Призрак в кривом зеркале - Михалкова Елена Ивановна. Страница 25

На лице Светланы отразилось колебание – Яков Матвеевич и не сомневался, что с этой стороны она свой план не обдумывала.

– Учительница в школе должна детей учить, так? – продолжал он размеренно. – Только у нее, у этой учительницы, тоже своя жизнь есть, и ей хочется сделать ее поинтереснее. Вот она и будет твоей дочери косточки перемывать с другими такими же учительницами, на тебя с любопытством посматривать, когда ты на родительское собрание придешь: «Как, мол, вы, Светлана Яковлевна? Окрутили нового мужика или так и ходите глупой разведенкой?»

Светлана залилась краской, сидела, не смея поднять на отца глаза.

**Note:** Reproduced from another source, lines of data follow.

-- ==== Sys2Proof/Word.lean ====
section
/-! DEFINITION. The words of the block (R11, R12), the four-component vector (R14) and the shape of a
sparse bank of like things. Nothing here computes: operations stand in `Machine/`. -/

namespace Sys2Proof

/-- A command word, a method data word, a binary32 pattern, a byte address (R11, R80). -/
abbrev Word := BitVec 32

/-- The smallest addressable unit of physical memory (R80). -/
abbrev Byte := BitVec 8

/-- A bank of like things by index: the entries that differ from the bank's default value, indices
strictly rising. `Machine/Bank.lean` reads and writes it and says when it is in its canonical form. -/
abbrev Bank (α : Type) := List (Nat × α)

/-- A 4-component vector (R14): `(x, y, z, w)` of the transform, `(r, g, b, a)` of the combiners. Each
component is a binary32 pattern. -/
structure Vec4 where
  x : Word
  y : Word
  z : Word
  w : Word
deriving DecidableEq, Repr

/-- The vector `(0.0, 0.0, 0.0, 0.0)`, the reset value of every vector register (R42, R44, R45). -/
def Vec4.zero : Vec4 := ⟨0, 0, 0, 0⟩

end Sys2Proof
end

– А захочешь вернуться к мужу, перебесившись, – веско говорил Яков Матвеевич, – так во второй раз над тобой город будет смеяться. А у тебя от этого истерики начнутся, станешь на ребенке срываться. Или ты думаешь, это так просто вытерпеть? Нет, голубушка моя, для этого такая сила характера нужна, какой ни у меня, ни у тебя нету!

– У тебя-то как раз есть, – всхлипнув, возразила дочь. – Ты, отец, против любого общественного мнения мог бы пойти!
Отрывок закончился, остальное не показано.